Queridos lectores de Crónicas Cubanas, hay temas que por su importancia y permanencia a veces nociva en el medio cotidiano en que nos desenvolvemos existencialmente requieren de un análisis descarnado, fundamentalmente por motivo de su persistencia en el desenvolvimiento social a partir de un conjunto de causas objetivas y subjetivas que necesitan de una reconsideración crítica, sistemática y sostenida que nos permitan alcanzar y mantener en vigencia el objetivo planteado por las tendencias políticas universales de carácter progresista que propugnan el propósito de unirnos en la diversidad que nos es inherente a nuestra condición humana para trabajar de conjunto por la creación de un mundo lo mejor posible, cuando nuestro planeta más lo necesita para evitar su extinción. En sus esencias estos temas a que me refiero transcurren imperturbablemente mientras envejecemos poco a poco y el tiempo pasa.
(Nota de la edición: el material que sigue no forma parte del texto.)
-- ==== Sys2Proof/Tests/Slice0.lean ====
section
/-! SUPPORT. Tests of the model on small states: the ill-formed commands, the worked cases of the spec, what
single commands do, and witnesses that the hypotheses of the statements can be met. -/

namespace Sys2Proof.Tests

set_option Elab.async false

open Sys2Proof Sys2Proof.Machine

/-! ### Ill-formed commands -/

theorem test_illFormed_sampleDestination : (Instr.sampleFrame .field 48 24 0 []).wellFormed = false := by decide
theorem test_illFormed_sampleSource : (Instr.sampleFrame .field 0 0 0 []).wellFormed = false := by decide
theorem test_illFormed_sampleSet : (Instr.sampleFrame .field 0 24 16 []).wellFormed = false := by decide
theorem test_illFormed_samplePayload : (Instr.sampleFrame .field 0 24 0 (List.replicate 21 0)).wellFormed = false := by decide
theorem test_illFormed_demandSource : (Instr.demandFrame 48 []).wellFormed = false := by decide
theorem test_illFormed_demandPayload : (Instr.demandFrame 1 (List.replicate 21 0)).wellFormed = false := by decide
theorem test_illFormed_commandDestination : (Instr.upstreamCommand 0 1 []).wellFormed = false := by decide
theorem test_illFormed_commandSource : (Instr.upstreamCommand 21 0 []).wellFormed = false := by decide
theorem test_illFormed_commandPayload : (Instr.upstreamCommand 21 1 (List.replicate 21 0)).wellFormed = false := by decide
theorem test_illFormed_broadcastSource : (Instr.broadcastCommand 48 []).wellFormed = false := by decide
theorem test_illFormed_broadcastPayload : (Instr.broadcastCommand 1 (List.replicate 21 0)).wellFormed = false := by decide
theorem test_illFormed_fieldManagementSource : (Instr.fieldManagementFrame 0).wellFormed = false := by decide
theorem test_illFormed_mrqSource : (Instr.mrqNotManaging 48).wellFormed = false := by decide
theorem test_illFormed_chunkLength : (Instr.chnk 0 [1]).wellFormed = false := by decide
theorem test_wellFormed_limits :
    (Instr.sampleFrame .field 47 47 15 (List.replicate 20 0)).wellFormed = true
      ∧ (Instr.sampleFrame .field 0 1 0 []).wellFormed = true ∧ (Instr.chnk 3 (List.replicate 14 0)).wellFormed = true := by
  decide

/-! ### Worked cases of the spec -/

/-- The Flue Temperature binding of the worked conversion. -/
def flueBinding : Binding :=
  { source := 24, mask := 0, sampleSet := 0, wide := true, isSigned := false, shift := 2, offsetByte := 0, freshness := 10
    gain := 640, offset := -2730, low := -500, high := 4000, markers := [] }

/-- The Flue Draught binding of the worked conversion. -/
def draughtBinding : Binding :=
  { source := 24, mask := 0, sampleSet := 0, wide := true, isSigned := true, shift := 0, offsetByte := 2, freshness := 3
    gain := 128, offset := 0, low := -1000, high := 1000, markers := [] }

theorem test_worked_flueConversion : converted flueBinding (rawValue flueBinding [0x05, 0xDD]) = 1023 := by decide
theorem test_worked_draughtConversion :
    converted draughtBinding (rawValue draughtBinding [0, 0, 0xFE, 0x65]) = -206 := by decide
theorem test_worked_filter :
    updateReading 2 { v := 1000, f := 1000, acc := 16000 } 1023 = { v := 1023, f := 1006, acc := 16092 }
      ∧ updateReading 2 { v := 1023, f := 1006, acc := 16092 } 1023 = { v := 1023, f := 1010, acc := 16161 } := by decide
theorem test_worked_roundShift : [-3, -2, -1].map (fun d => roundShift d 2) = [-1, -1, 0] := by decide
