/-- A premise about one sample. -/
theorem samplesFrom_singleton {s : State} {k : Nat} {level : Level} :
    SamplesFrom s k [level] ↔ (s.inputAt k).lineIn = level := by
  simp [SamplesFrom]

/-- `k` edges and then one more. -/
theorem runEdges_snoc {k : Nat} {s u v : State} (hu : runEdges k s = .next u) (hv : step u = .next v) :
    runEdges (k + 1) s = .next v := by
  rw [runEdges_trans 1 hu, runEdges_step 0 hv, runEdges_zero]

/-! ### The timer alone -/

/-- The timer runs alone on the request {`level`, `timeout`}, in a legal configuration (log 6). -/
structure TimesAlone (level : Level) (timeout : Count) (s : State) : Prop where
  params : legalParams s.params = true
  alone : s.timerAlone = some (ptWord level timeout)
  legal : timeoutLegal timeout = true

section
variable {level : Level} {timeout : Count} {s t : State}

theorem TimesAlone.of_still (h : TimesAlone level timeout s) (e : t.still = s.still) : TimesAlone level timeout t where
  params := State.still_params e ▸ h.params
  alone := (State.still_timerAlone e).trans h.alone
  legal := h.legal

/-- A step is one edge of the measurement. -/
theorem TimesAlone.step (h : TimesAlone level timeout s) (hr : s.input.rst = false) :
    Machine.step s = .next (s.beginEdge.measureEdge level timeout).endEdge := by
  have hlegal : timeoutLegal (ptTimeoutField (ptWord level timeout)) = true := by
    rw [ptTimeoutField_ptWord]
    exact h.legal
  rw [step_timer h.params hr h.alone hlegal, ptLevelField_ptWord, ptTimeoutField_ptWord]

/-- A matching sample within the bound is counted, with no result. -/
theorem TimesAlone.step_count (h : TimesAlone level timeout s) (hr : s.input.rst = false) (hs : s.lineSample = level)
    (hc : s.cnt.toNat + 1 ≤ timeout.toNat) :
    ∃ v, Machine.step s = .next v ∧ v.still = s.still ∧ v.cnt.toNat = s.cnt.toNat + 1 ∧ v.ptres = none := by
  refine ⟨_, h.step hr, ?_⟩
  rw [State.measureEdge_count (s := s.beginEdge) hs hc]
  exact ⟨rfl, cnt_succ_toNat hc, rfl⟩

/-- The result of a differing sample is the count, and the timer is done. -/
theorem TimesAlone.step_duration (h : TimesAlone level timeout s) (hr : s.input.rst = false)
    (hs : s.lineSample ≠ level) :
    ∃ v, Machine.step s = .next v ∧ v.ptres = some (.duration s.cnt) ∧ v.timerAlone = none := by
  refine ⟨_, h.step hr, ?_⟩
  rw [State.measureEdge_of_ne (s := s.beginEdge) timeout hs]
  exact ⟨rfl, rfl⟩

/-- The result of a matching sample past the bound is the timeout, and the timer is done. -/
theorem TimesAlone.step_timeout (h : TimesAlone level timeout s) (hr : s.input.rst = false) (hs : s.lineSample = level)
    (ht : timeout.toNat < s.cnt.toNat + 1) :
    ∃ v, Machine.step s = .next v ∧ v.ptres = some .timeout ∧ v.timerAlone = none := by
  refine ⟨_, h.step hr, ?_⟩
  rw [State.measureEdge_timeout (s := s.beginEdge) hs ht]
  exact ⟨rfl, rfl⟩

/-- Started with `CNT` = 0, matching samples within the bound are counted. -/
theorem TimesAlone.run (h : TimesAlone level timeout s) (hc : s.cnt = 0#15) {n : Nat} (hn : n ≤ timeout.toNat)
    (hr : NoReset n s) (hs : ∀ j < n, (s.inputAt j).lineIn = level) :
    ∀ k ≤ n, ∃ t, runEdges k s = .next t ∧ t.still = s.still ∧ t.cnt.toNat = k := by
  have hzero : s.cnt.toNat = 0 := by rw [hc]; rfl
  have hwait := wait (s := s) n fun k hk u hu hstill hcnt => by
    obtain ⟨v, hv, hvs, hvc, -⟩ := (h.of_still hstill).step_count (hr.at hk hu)
      ((lineSample_after hu).trans (hs k hk)) (by omega)
    exact ⟨v, hv, hvs, hvc⟩
  simpa [hzero] using hwait

/-- None of them gives a result. -/
theorem TimesAlone.run_no_result (h : TimesAlone level timeout s) (hc : s.cnt = 0#15) {n : Nat}
    (hn : n ≤ timeout.toNat) (hr : NoReset n s) (hs : ∀ j < n, (s.inputAt j).lineIn = level) {k : Nat} (hpos : 1 ≤ k)
    (hk : k ≤ n) : ∃ u, runEdges k s = .next u ∧ u.ptres = none ∧ u.cnt.toNat = k := by
  obtain ⟨j, rfl⟩ := Nat.exists_eq_add_of_le' hpos
  obtain ⟨u, hu, hstill, hcnt⟩ := h.run hc hn hr hs j (by omega)
  obtain ⟨v, hv, -, hvc, hres⟩ := (h.of_still hstill).step_count (hr.at hk hu)
    ((lineSample_after hu).trans (hs j hk)) (by omega)
  exact ⟨v, runEdges_snoc hu hv, hres, by omega⟩

/-- A differing sample after them gives their number as the duration. -/
theorem TimesAlone.run_duration (h : TimesAlone level timeout s) (hc : s.cnt = 0#15) {n : Nat}
    (hn : n ≤ timeout.toNat) (hr : NoReset (n + 1) s) (hs : ∀ j < n, (s.inputAt j).lineIn = level)
    (hend : (s.inputAt n).lineIn ≠ level) :
    ∃ t, runEdges (n + 1) s = .next t ∧ t.ptres = some (.duration (BitVec.ofNat 15 n)) ∧ t.timerAlone = none := by
  obtain ⟨u, hu, hstill, hcnt⟩ := h.run hc hn (hr.mono n.le_succ) hs n (Nat.le_refl n)
  obtain ⟨v, hv, hres, hdone⟩ := (h.of_still hstill).step_duration (hr.at n.lt_succ_self hu)
    (by rwa [lineSample_after hu])
  refine ⟨v, runEdges_snoc hu hv, ?_, hdone⟩
  rw [hres, ← hcnt, BitVec.ofNat_toNat, BitVec.setWidth_eq]

/-- One matching sample more than the bound gives the timeout. -/
theorem TimesAlone.run_timeout (h : TimesAlone level timeout s) (hc : s.cnt = 0#15)
    (hr : NoReset (timeout.toNat + 1) s) (hs : ∀ j < timeout.toNat + 1, (s.inputAt j).lineIn = level) :
    ∃ t, runEdges (timeout.toNat + 1) s = .next t ∧ t.ptres = some .timeout ∧ t.timerAlone = none := by
  have hlast := Nat.lt_succ_self timeout.toNat
  obtain ⟨u, hu, hstill, hcnt⟩ := h.run hc (Nat.le_refl _) (hr.mono (Nat.le_succ _))
    (fun j hj => hs j (Nat.lt_succ_of_lt hj)) _ (Nat.le_refl _)
  obtain ⟨v, hv, hres⟩ := (h.of_still hstill).step_timeout (hr.at hlast hu)
    ((lineSample_after hu).trans (hs _ hlast)) (by omega)
  exact ⟨v, runEdges_snoc hu hv, hres⟩

end
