-- ==== Sys2Proof/Machine/Arithmetic.lean ====
section
/-! DEFINITION. The reference rows named for arithmetic and logic on registers. None computes a result or writes a flag: each one
only advances the pc past its own bytes (00_scope.md R7, 40_decode_loop.md R117, R130). -/

namespace Sys2Proof.Machine

/-- `INC rr` (40_decode_loop.md R118). -/
def execIncR16 (_r : Operand16) (s : State) : Result :=
  skip 1 0 s

/-- `DEC rr` (40_decode_loop.md R118). -/
def execDecR16 (_r : Operand16) (s : State) : Result :=
  skip 1 0 s

/-- `INC r` (40_decode_loop.md R118). -/
def execIncR8 (_r : Operand8) (s : State) : Result :=
  skip 1 0 s

/-- `DEC r` (40_decode_loop.md R118). -/
def execDecR8 (_r : Operand8) (s : State) : Result :=
  skip 1 0 s

/-- `ADD HL,rr` (40_decode_loop.md R118). -/
def execAddHlR16 (_r : Operand16) (s : State) : Result :=
  skip 1 0 s

/-- `ADD SP,e8` (40_decode_loop.md R119). -/
def execAddSpE8 (_e8 : Option Byte) (s : State) : Result :=
  skip 1 1 s

/-- `ADD A,r` (40_decode_loop.md R118). -/
def execAddR8 (_r : Operand8) (s : State) : Result :=
  skip 1 0 s

/-- `ADC A,r` (40_decode_loop.md R118). -/
def execAdcR8 (_r : Operand8) (s : State) : Result :=
  skip 1 0 s

/-- `SUB A,r` (40_decode_loop.md R118). -/
def execSubR8 (_r : Operand8) (s : State) : Result :=
  skip 1 0 s

/-- `SBC A,r` (40_decode_loop.md R118). -/
def execSbcR8 (_r : Operand8) (s : State) : Result :=
  skip 1 0 s

/-- `AND A,r` (40_decode_loop.md R118). -/
def execAndR8 (_r : Operand8) (s : State) : Result :=
  skip 1 0 s

/-- `XOR A,r` (40_decode_loop.md R118). -/
def execXorR8 (_r : Operand8) (s : State) : Result :=
  skip 1 0 s

/-- `OR A,r` (40_decode_loop.md R118). -/
def execOrR8 (_r : Operand8) (s : State) : Result :=
  skip 1 0 s

/-- `CP A,r` (40_decode_loop.md R118). -/
def execCpR8 (_r : Operand8) (s : State) : Result :=
  skip 1 0 s

/-- `ADD A,n8` (40_decode_loop.md R119). -/
def execAddN8 (_n8 : Option Byte) (s : State) : Result :=
  skip 1 1 s

/-- `ADC A,n8` (40_decode_loop.md R119). -/
def execAdcN8 (_n8 : Option Byte) (s : State) : Result :=
  skip 1 1 s

/-- `SUB A,n8` (40_decode_loop.md R119). -/
def execSubN8 (_n8 : Option Byte) (s : State) : Result :=
  skip 1 1 s

/-- `SBC A,n8` (40_decode_loop.md R119). -/
def execSbcN8 (_n8 : Option Byte) (s : State) : Result :=
  skip 1 1 s

/-- `AND A,n8` (40_decode_loop.md R119). -/
def execAndN8 (_n8 : Option Byte) (s : State) : Result :=
  skip 1 1 s

/-- `XOR A,n8` (40_decode_loop.md R119). -/
def execXorN8 (_n8 : Option Byte) (s : State) : Result :=
  skip 1 1 s

/-- `OR A,n8` (40_decode_loop.md R119). -/
def execOrN8 (_n8 : Option Byte) (s : State) : Result :=
  skip 1 1 s

/-- `CP A,n8` (40_decode_loop.md R119). -/
def execCpN8 (_n8 : Option Byte) (s : State) : Result :=
  skip 1 1 s

/-- `RLCA` (40_decode_loop.md R118). -/
def execRlca (s : State) : Result :=
  skip 1 0 s

/-- `RRCA` (40_decode_loop.md R118). -/
def execRrca (s : State) : Result :=
  skip 1 0 s

/-- `RLA` (40_decode_loop.md R118). -/
def execRla (s : State) : Result :=
  skip 1 0 s

/-- `RRA` (40_decode_loop.md R118). -/
def execRra (s : State) : Result :=
  skip 1 0 s

/-- `DAA` (40_decode_loop.md R118). -/
def execDaa (s : State) : Result :=
  skip 1 0 s

/-- `CPL` (40_decode_loop.md R118). -/
def execCpl (s : State) : Result :=
  skip 1 0 s

/-- `SCF` (40_decode_loop.md R118). -/
def execScf (s : State) : Result :=
  skip 1 0 s

/-- `CCF` (40_decode_loop.md R118). -/
def execCcf (s : State) : Result :=
  skip 1 0 s

end Sys2Proof.Machine
end

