-- ==== Sys2Proof/Machine/Listing.lean ====
section
/-! DEFINITION. The names of the table: each instruction's row mnemonic and operand names (opcode_table.json,
41_catalog.md R154, R155), and the listing line of a decode record (30_encoding.md R82). Reading aids: no step uses
them. -/

namespace Sys2Proof

/-- The operand's name in the table. -/
def Operand8.name : Operand8 → String
  | .b => "B"
  | .c => "C"
  | .d => "D"
  | .e => "E"
  | .h => "H"
  | .l => "L"
  | .hlMem => "[HL]"
  | .a => "A"

/-- The operand's name in the table. -/
def Operand16.name : Operand16 → String
  | .bc => "BC"
  | .de => "DE"
  | .hl => "HL"
  | .sp => "SP"

/-- The operand's name in the table. -/
def StackOperand.name : StackOperand → String
  | .bc => "BC"
  | .de => "DE"
  | .hl => "HL"
  | .af => "AF"

/-- The operand's name in the table. -/
def Indirect.name : Indirect → String
  | .bcMem => "[BC]"
  | .deMem => "[DE]"
  | .hlInc => "[HL+]"
  | .hlDec => "[HL-]"

/-- The condition's name in the table. -/
def Cond.name : Cond → String
  | .nz => "NZ"
  | .z => "Z"
  | .nc => "NC"
  | .c => "C"

/-- A bit number's name in the table. -/
def bitName (n : BitVec 3) : String := String.ofList [Char.ofNat (48 + n.toNat)]

/-- A restart target's name in the table: `$` and the two hexadecimal digits of `8 * target`. -/
def targetName (target : BitVec 3) : String :=
  String.ofList ('$' :: Machine.hexByte (field53 target))

/-- The operand names of an instruction's table row, in order. -/
def Instr.operandNames : Instr → List String
  | .unprefixedMapped _ d _ | .cbMapped _ d _ => d.operands.map fun o => o.name
  | .unprefixedUnknown _ | .escape | .cbUnknown _ => []
  | .ldR16N16 r _ _ => [r.name, "n16"]
  | .ldMemA p => [p.name, "A"]
  | .ldAMem p => ["A", p.name]
  | .ldA16Sp _ _ => ["[a16]", "SP"]
  | .ldR8N8 r _ => [r.name, "n8"]
  | .ldR8R8 dst src => [dst.name, src.name]
  | .ldA16A _ _ => ["[a16]", "A"]
  | .ldAA16 _ _ => ["A", "[a16]"]
  | .ldHlSpE8 _ => ["HL", "SP+e8"]
  | .ldSpHl => ["SP", "HL"]
  | .ldhA8A _ => ["[a8]", "A"]
  | .ldhAA8 _ => ["A", "[a8]"]
  | .ldhCA => ["[C]", "A"]
  | .ldhAC => ["A", "[C]"]
  | .pushPair r | .popPair r => [r.name]
  | .incR16 r | .decR16 r => [r.name]
  | .incR8 r | .decR8 r => [r.name]
  | .addHlR16 r => ["HL", r.name]
  | .addSpE8 _ => ["SP", "e8"]
  | .addR8 r | .adcR8 r | .subR8 r | .sbcR8 r | .andR8 r | .xorR8 r | .orR8 r | .cpR8 r => ["A", r.name]
  | .addN8 _ | .adcN8 _ | .subN8 _ | .sbcN8 _ | .andN8 _ | .xorN8 _ | .orN8 _ | .cpN8 _ => ["A", "n8"]
  | .rlca | .rrca | .rla | .rra | .daa | .cpl | .scf | .ccf => []
  | .jrE8 _ => ["e8"]
  | .jrCondE8 cond _ => [cond.name, "e8"]
  | .jpA16 _ _ | .callA16 _ _ => ["a16"]
  | .jpCondA16 cond _ _ | .callCondA16 cond _ _ => [cond.name, "a16"]
  | .jpHl => ["HL"]
  | .ret | .reti => []
  | .retCond cond => [cond.name]
  | .rst target => [targetName target]
  | .stopN8 _ => ["n8"]
  | .nop | .halt | .di | .ei | .illegalD3 | .illegalDB | .illegalDD | .illegalE3 | .illegalE4 | .illegalEB
  | .illegalEC | .illegalED | .illegalF4 | .illegalFC | .illegalFD => []
  | .rlc r | .rrc r | .rl r | .rr r | .sla r | .sra r | .swap r | .srl r => [r.name]
  | .bit n r | .res n r | .setBit n r => [bitName n, r.name]

/-- The mnemonic of an instruction's row in opcode_table.json. -/
def Instr.tableMnemonic : Instr → String
  | .unprefixedMapped _ _ _ => "U*"
  | .unprefixedUnknown _ => "U?"
  | .escape => "PREFIX"
  | .cbMapped _ _ _ => "CB*"
  | .cbUnknown _ => "CB?"
  | .ldR16N16 _ _ _ | .ldMemA _ | .ldAMem _ | .ldA16Sp _ _ | .ldR8N8 _ _ | .ldR8R8 _ _ | .ldA16A _ _ | .ldAA16 _ _
  | .ldHlSpE8 _ | .ldSpHl => "LD"
  | .ldhA8A _ | .ldhAA8 _ | .ldhCA | .ldhAC => "LDH"
  | .pushPair _ => "PUSH"
  | .popPair _ => "POP"
  | .incR16 _ | .incR8 _ => "INC"
  | .decR16 _ | .decR8 _ => "DEC"
  | .addHlR16 _ | .addSpE8 _ | .addR8 _ | .addN8 _ => "ADD"
  | .adcR8 _ | .adcN8 _ => "ADC"
  | .subR8 _ | .subN8 _ => "SUB"
  | .sbcR8 _ | .sbcN8 _ => "SBC"
  | .andR8 _ | .andN8 _ => "AND"
  | .xorR8 _ | .xorN8 _ => "XOR"
  | .orR8 _ | .orN8 _ => "OR"
  | .cpR8 _ | .cpN8 _ => "CP"
  | .rlca => "RLCA"
  | .rrca => "RRCA"
  | .rla => "RLA"
  | .rra => "RRA"
  | .daa => "DAA"
  | .cpl => "CPL"
  | .scf => "SCF"
  | .ccf => "CCF"
  | .jrE8 _ | .jrCondE8 _ _ => "JR"
  | .jpA16 _ _ | .jpCondA16 _ _ _ | .jpHl => "JP"
  | .callA16 _ _ | .callCondA16 _ _ _ => "CALL"
  | .ret | .retCond _ => "RET"
  | .reti => "RETI"
  | .rst _ => "RST"
  | .nop => "NOP"
  | .stopN8 _ => "STOP"
  | .halt => "HALT"
  | .di => "DI"
  | .ei => "EI"
  | .illegalD3 => "ILLEGAL_D3"
  | .illegalDB => "ILLEGAL_DB"
  | .illegalDD => "ILLEGAL_DD"
  | .illegalE3 => "ILLEGAL_E3"
  | .illegalE4 => "ILLEGAL_E4"
  | .illegalEB => "ILLEGAL_EB"
  | .illegalEC => "ILLEGAL_EC"
  | .illegalED => "ILLEGAL_ED"
  | .illegalF4 => "ILLEGAL_F4"
  | .illegalFC => "ILLEGAL_FC"
  | .illegalFD => "ILLEGAL_FD"
  | .rlc _ => "RLC"
  | .rrc _ => "RRC"
  | .rl _ => "RL"
  | .rr _ => "RR"
  | .sla _ => "SLA"
  | .sra _ => "SRA"
  | .swap _ => "SWAP"
  | .srl _ => "SRL"
  | .bit _ _ => "BIT"
  | .res _ _ => "RES"
  | .setBit _ _ => "SET"

namespace Machine

/-- The operand part of a listing line: a space and the names joined by commas, when there are operands. -/
def listOperands (names : List String) : String :=
  if names = [] then "" else " " ++ String.intercalate "," names

/-- The listing line of a decode record: `addr: b0 b1 ...  MNEMONIC op1,op2`, the address and the bytes in hexadecimal
(30_encoding.md R82; decision D20, log 7). A byte past 0xFFFF is left out. -/
def DecodeRecord.listing (r : DecodeRecord) : String :=
  let opcodeBytes := if r.prefixed then [Config.escapeByte, r.opcode] else [r.opcode]
  let operandBytes := (r.operands.map fun o => o.2).flatten.reduceOption
  let bytes := (opcodeBytes ++ operandBytes).map fun b => String.ofList (hexByte b)
  String.ofList (hexByte (r.address.extractLsb' 8 8) ++ hexByte (r.address.extractLsb' 0 8)) ++ ": " ++
    String.intercalate " " bytes ++ "  " ++ r.mnemonic ++ listOperands (r.descriptor.operands.map fun o => o.name)

end Machine
end Sys2Proof
end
En estas circunstancias y coyunturas que estamos viviendo en la actualidad, quiero referirme a algunas cuestiones ineludibles que forman parte de los asuntos y problemas que señalo; y que son esenciales para la convivencia de todos sin excepciones onerosas y que en mi opinión resultan insustituibles; y que en los últimos tiempos se han puesto en el orden del día entre nosotros los cubanos de hoy, próximos al imprescindible relevo biológico de las generaciones protagonistas del Triunfo de la Revolución Cubana en 1959, entre las que modestamente me incluyo con mis 79 años de edad. Nos encontramos pues, inmersos en un verdadero punto de inflexión en que es imprescindible actuar en consecuencia con sentido revolucionario de justicia ante algo que el movimiento de la vida lo hace inexorable y nos lo impone más allá de cualquier otra consideración de índole económica, política y/o sociocultural.

El tiempo no transcurre en vano, y muchos están en edad de entregar los bastones de mando de la sociedad a los que vienen detrás y que tienen derechos plenos para ejercerlos conservando los logros, las virtudes y las esencias de una Revolución que se ha hecho para quedarse en constante superación para el bien de la población especialmente en lo referido a la justicia social, la equidad distributiva, la inclusión, la participación popular, la convivencia y la paz de todos los cubanos dentro de una República en la que quepamos todos con todos y para el bien de todos como la soñó José Martí, como se plantea en la Constitución de la República a contrapelo de lo que algunos expresan como parte de sus concepciones dogmáticas y extremistas que podrían dividirnos lamentablemente.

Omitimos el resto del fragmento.